Does Pyro implement optimizations not in NumPyro that could explain the difference?
Pyro Yacht results
Like is short for likelihood and corresponds to samples from
sample
site y, and loc corresponds to network outputs, i.e., deterministic
site y_loc in the network below.
NumPyro Yacht results
Notice that the precision is lower, and the network locations are further from the ground truth with NumPyro than with Pyro.
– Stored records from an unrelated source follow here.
-- ==== Sys2Proof/Machine/Hawser.lean ====
section
/-! DEFINITION. The trunk ports' link: cycles, joining, grants, data, tone maps and generation 1 polling (R167–R196). -/

namespace Sys2Proof.Machine
open Sys2Proof

/-! ### Configuration -/

def linkCtrl (s : State) (n : Nat) : W32 := hwsR s n 0x100
def linkEn (s : State) (n : Nat) : Bool := bit (linkCtrl s n) 0
def linkCycTmr (s : State) (n : Nat) : Nat := bits (linkCtrl s n) 26 22
/-- J of R168. -/
def linkJ (s : State) (n : Nat) : Nat := bits (linkCtrl s n) 21 19
def linkLossN (s : State) (n : Nat) : Nat := bits (linkCtrl s n) 15 8
def linkLoss1N (s : State) (n : Nat) : Nat := bits (linkCtrl s n) 7 4
def joinScanLen (s : State) (n : Nat) : Nat := bits (hwsR s n 0x10C) 31 16
def joinDiv (s : State) (n : Nat) : Nat := bits (hwsR s n 0x10C) 7 0
def tmWin (s : State) (n : Nat) : Nat := bits (hwsR s n 0x110) 11 8
def tmMargin (s : State) (n : Nat) : Nat := bits (hwsR s n 0x110) 7 0

def getNode (s : State) (n m : Nat) : HNode := Mem.read (fun _ => {}) (getHws s n).nodes m
def setNode (n m : Nat) (x : HNode) (s : State) : State :=
  setHws n { getHws s n with nodes := Mem.write (fun _ => {}) (getHws s n).nodes m x } s
def getNode1 (s : State) (n a : Nat) : HNode1 := Mem.read (fun _ => {}) (getHws s n).nodes1 a
def setNode1 (n a : Nat) (x : HNode1) (s : State) : State :=
  setHws n { getHws s n with nodes1 := Mem.write (fun _ => {}) (getHws s n).nodes1 a x } s

/-! ### Bookings of the image (R181, R194, R436) -/

/-- The TRKNODE entry of a node; empty when the node is not expected. -/
def bookOf (s : State) (n m : Nat) : List (BitVec 8) := listBytes s 2 (32 * n + m)
def expected (s : State) (n m : Nat) : Bool := decide ((bookOf s n m).length = 40)
def expectedNodes (s : State) (n : Nat) : List Nat := ((List.range 32).filter (fun m => decide (1 ≤ m))).filter (expected s n)
def bookUid (s : State) (n m : Nat) : W64 := BitVec.ofNat 64 (beNat ((bookOf s n m).take 8))
def bookLat (s : State) (n m : Nat) : Nat := beNat (((bookOf s n m).drop 8).take 4)
def bookMod (s : State) (n m : Nat) : Nat := beNat (((bookOf s n m).drop 12).take 1)
def bookRate (s : State) (n m : Nat) : Nat := beNat (((bookOf s n m).drop 13).take 1)
def bookGrants (s : State) (n m : Nat) : Nat := beNat (((bookOf s n m).drop 14).take 1)
def bookPer (s : State) (n m g : Nat) : Nat := beNat (((bookOf s n m).drop (16 + 6 * g)).take 1)
def bookRetry (s : State) (n m g : Nat) : Bool := decide (beNat (((bookOf s n m).drop (17 + 6 * g)).take 1) = 1)
def bookChmap (s : State) (n m g : Nat) : W32 := BitVec.ofNat 32 (beNat (((bookOf s n m).drop (18 + 6 * g)).take 4))

/-- The booked map: one modulation on every carrier that is not masked. -/
def bookedMap (s : State) (n m : Nat) : TMap :=
  { rate := bookRate s n m, codes := List.replicate 136 (bookMod s n m) }

/-- Capacity of a map: NCBPS × R, in twelfths of a bit. -/
def mapCapacity (s : State) (n : Nat) (m : TMap) : Nat :=
  mapNcbps s n m * (match m.rate with | 0 => 6 | 1 => 8 | 2 => 9 | _ => 10)

/-- Samples per grant cycle of a node channel (R194); a channel that no descriptor names has none. -/
def grantSamples (s : State) (n m ch per : Nat) : Nat :=
  match chanOfSource s 3 (1024 * n + 32 * m + ch) with
  | some c =>
    let p := chNomper s c
    (2 ^ per * 400080 * 256 + p - 1) / max 1 p
  | none => 0

/-- Node channels of a grant. -/
def grantChans (s : State) (n m g : Nat) : List Nat := (List.range 32).filter (fun c => bit (bookChmap s n m g) c)

/-- MAXLEN (R194). -/
def grantMaxlen (s : State) (n m g : Nat) : Nat :=
  9 + ((grantChans s n m g).map (fun c => 28 + 3 * grantSamples s n m c (bookPer s n m g))).sum

/-- L units of a primary slot (R194). -/
def grantUnits (s : State) (n m g : Nat) : Nat :=
  let b := bookedMap s n m
  let sym := dataSymbols b.rate (mapNcbps s n b) (grantMaxlen s n m g)
  (576 * (5 + sym) + 266 + 624) / 625

/-- A grant as placed in the cycles (R177, R181). -/
structure Placed where
  node : Nat
  g : Nat
  per : Nat
  phase : Nat
  start : Nat
  len : Nat
  /-- First unit of the retry slot, 255 for none. -/
  rstart : Nat
  deriving DecidableEq, Repr, Inhabited

/-- Units that a placed grant holds in its cycles: primary slot, and retry slot of 6 + L. -/
def placedUnits (p : Placed) : List Nat :=
  (List.range p.len).map (· + p.start) ++
  (if p.rstart = 255 then [] else (List.range (6 + p.len)).map (· + p.rstart))

/-- Two placements clash in some cycle. -/
def clash (p q : Placed) : Bool :=
  decide (p.phase % 2 ^ min p.per q.per = q.phase % 2 ^ min p.per q.per) &&
  (placedUnits p).any (fun u => (placedUnits q).contains u)

/-- The first placement of a grant: lowest PHASE, then lowest START (R181). -/
def placeOne (s : State) (n m g : Nat) (held : List Placed) : Option Placed :=
  let len := grantUnits s n m g
  let per := bookPer s n m g
  (List.range (2 ^ per)).findSome? (fun ph =>
    ((List.range 160).map (fun u =>
      ({ node := m, g := g, per := per, phase := ph, start := u, len := len,
         rstart := if bookRetry s n m g then u + len + 4 else 255 } : Placed))).find? (fun p =>
      decide (24 + 8 * linkJ s n ≤ p.start) && (placedUnits p).all (fun x => x < 160) &&
      !held.any (clash p)))

/-- Every grant the image books, in placing order: period, node, grant (R181). -/
def grantsBooked (s : State) (n : Nat) : List (Nat × Nat) :=
  (List.range 11).flatMap (fun per =>
    (expectedNodes s n).flatMap (fun m =>
      ((List.range (bookGrants s n m)).filter (fun g => bookPer s n m g = per)).map (fun g => (m, g))))

/-- The placed grants of a port (R181). -/
def placements (s : State) (n : Nat) : List Placed :=
  (grantsBooked s n).foldl (fun held p =>
    match placeOne s n p.1 p.2 held with | some q => held ++ [q] | none => held) []

/-- Grants active in a cycle. -/
def activeGrants (s : State) (n : Nat) (cyc : W32) : List Placed :=
  (placements s n).filter (fun p => cyc.toNat % 2 ^ p.per = p.phase)

/-! ### Leaving (R190) -/

/-- A node's control packets leave the queue. -/
def dropCtl (n m : Nat) (s : State) : State :=
  let g := getHws s n
  setHws n { g with ctl := g.ctl.filter (fun c => c.node ≠ m),
                    tmchg := match g.tmchg with | some c => (if c.1 = m then none else some c) | none => none } s

/-- A generation 2 node returns to ABSENT, KIND 7 left or 8 timed out (R190, R360). -/
def leaveNode (n m kind : Nat) (s : State) : State :=
  if (getNode s n m).nstate = 0 then s
  else
    let x := getNode s n m
    let s := setNode n m { lost := x.lost, nacks := x.nacks } (dropCtl n m s)
    let s := hwsCount n (hwsLinkCnt (if kind = 8 then 13 else 12)) (hwsRaise n hwsLinkF 4 s)
    trunkEvent kind m n (stampNow s) s

/-- A generation 1 node returns to ABSENT. -/
def leaveNode1 (n a kind : Nat) (s : State) : State :=
  if (getNode1 s n a).nstate = 0 then s
  else
    let x := getNode1 s n a
    let s := setNode1 n a { lost := x.lost, retries := x.retries } s
    let s := hwsCount n (hwsLinkCnt (if kind = 8 then 13 else 12)) (hwsRaise n hwsLinkF 4 s)
    trunkEvent kind (0x40 + a) n (stampNow s) s

/-- Every node of a port leaves: the power feed has fallen (R190). -/
def leaveAll (n : Nat) (s : State) : State :=
  forEach (List.range 8) (fun a => leaveNode1 n a 7) (forEach (List.range 32) (fun m => leaveNode n m 7) s)

/-! ### Refused samples (R179, R180) -/

/-- A node's grants apply, from the FIRST of its JOIN_ACK on (R177). -/
def grantsApply (s : State) (n m : Nat) : Bool :=
  (getNode s n m).nstate ≠ 0 && decide (0 ≤ ((getHws s n).cycle - (getNode s n m).first).toInt)

/-- The samples a grant expects in one packet are refused. -/
def refuseGrant (n m g : Nat) (x : Sample) (s : State) : State :=
  forEach (grantChans s n m g) (fun c s =>
    let k := grantSamples s n m c (bookPer s n m g)
    if k = 0 then s
    else sourceRefused 3 (1024 * n + 32 * m + c)
      { first := x.stamp, last := x.stamp, count := k, reason := 1, qual := x.qual, era := x.era } s) s

/-- LOSTPKT for one packet of a grant, its expected samples refused (R180); those of a node not ON are refused as the
cycle ends (R179). -/
def lostPacket (n m g : Nat) (s : State) : State :=
  let x := getNode s n m
  let s := setNode n m { x with lost := min 65535 (x.lost + 1) } s
  let s := hwsRaise n hwsLinkF 5 (hwsCount n (hwsLinkCnt 8) s)
  if x.nstate = 2 then refuseGrant n m g (stampNow s) s else s

/-! ### Cycles and beacons (R167–R171, R175) -/

/-- The join scan starts, or waits for the cycle timer (R175, R193). -/
def startScan (n : Nat) (s : State) : State := setHws n { getHws s n with scanLeft := joinScanLen s n } s

/-- JOIN_OPEN of a cycle (R175). -/
def joinOpen (s : State) (n : Nat) : Bool :=
  let g := getHws s n
  (expectedNodes s n).any (fun m => (getNode s n m).nstate = 0) &&
  (decide (0 < g.scanLeft) || g.cycle.toNat % max 1 (joinDiv s n) = 0)

/-- A number as big-endian bytes. -/
def beBytes : Nat → Nat → List (BitVec 8)
  | 0, _ => []
  | k + 1, v => BitVec.ofNat 8 (v / 256 ^ k) :: beBytes k v

/-- The mask fragment of a beacon: 16 entries of OFF and ATT (R171). -/
def maskFragment (s : State) (n frag : Nat) : List (BitVec 8) :=
  bytesOfBits ((List.range 16).flatMap (fun i =>
    let w := hwsR s n (0x400 + 4 * (16 * frag + i))
    msbBits (BitVec.ofNat 7 (64 * b2n (bit w 7) + bits w 5 0))))

/-- The beacon payload (R171). -/
def beaconPayload (s : State) (n : Nat) (time : W64) (step : Bool) : List (BitVec 8) :=
  let g := getHws s n
  let frag := g.cycle.toNat % 9
  beBytes 8 time.toNat ++ beBytes 4 g.cycle.toNat ++
  [BitVec.ofNat 8 (64 * qcode (qualFast s) + 32 * b2n (joinOpen s n) + 16 * b2n step), BitVec.ofNat 8 (linkJ s n),
   BitVec.ofNat 8 frag, BitVec.ofNat 8 s.config.loads.toNat] ++ maskFragment s n frag ++ [0, 0]

/-- A packet is scheduled: its reference instant at u × 2,500 + 4,608 ticks after the cycle start (R169). -/
def schedule (n u : Nat) (hdr : BitVec 62) (payload : List (BitVec 8)) (s : State) : State :=
  let g := getHws s n
  let t := g.cycStart + BitVec.ofNat 64 (2500 * u + 4608)
  setHws n { g with txQueue := g.txQueue ++ [{ hdr := hdr, payload := payload, stamp := { stamp := t, qual := qualFast s, era := s.tb.stepCnt } }] } s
Both lead to poor performance; however, whether one is causal or the other is not clear.
Training
def train_svi(x, y):
with seed(rng_seed=0): # Change seed doesn't affect the difference
svi = SVI(model, AutoNormal(model), Adam(1e-3), Trace_ELBO())
res = svi.run(prng_key(), STEPS, x, y, subsample=100) # Pyro version uses step.
return svi, res
BNN
def bnn(x, y, subsample):
"""BNN described in Appendix D of [1]
**References:**
1. *UNDERSTANDING THE VARIANCE COLLAPSE OF SVGD IN HIGH DIMENSIONS*
Jimmy Ba, Murat A. Erdogdu, Marzyeh Ghassemi, Shengyang Sun, Taiji Suzuki, Denny Wu, Tianzong Zhang
"""
hdim = 50
prec = sample('prec', Gamma(2., 2.))
w1 = sample(
"nn_w1",
Normal(0.0, 1.0).expand((x.shape[1], hdim)).to_event(2)) # prior on l1 weights
b1 = sample("nn_b1", Normal(0.0, 1.0).expand((hdim,)).to_event(1)) # prior on output bias term
w2 = sample("nn_w2", Normal(0.0, 1.0).expand((hdim, hdim)).to_event(2)) # prior on l1 weights
b2 = sample("nn_b2", Normal(0.0, 1.0).expand((hdim,)).to_event(1)) # prior on output bias term
w3 = sample("nn_w3", Normal(0.0, 1.0).expand((hdim,)).to_event(1)) # prior on output weights
b3 = sample("nn_b3", Normal(0.0, 1.0)) # prior on output bias term
with plate(
"data",
x.shape[0], subsample_size=subsample if subsample is not None else x.shape[0]
) as idx:
x_batch = x[idx]
y_batch = y[idx] if y is not None else y
# 2 hidden layer with tanh activation
loc_y = deterministic(
"y_loc", nn.relu(nn.relu(x_batch @ w1 + b1) @ w2 + b2) @ w3 + b3
)
sample(
"y",
Normal(loc_y, jnp.sqrt(1/prec)),
obs=y_batch,
)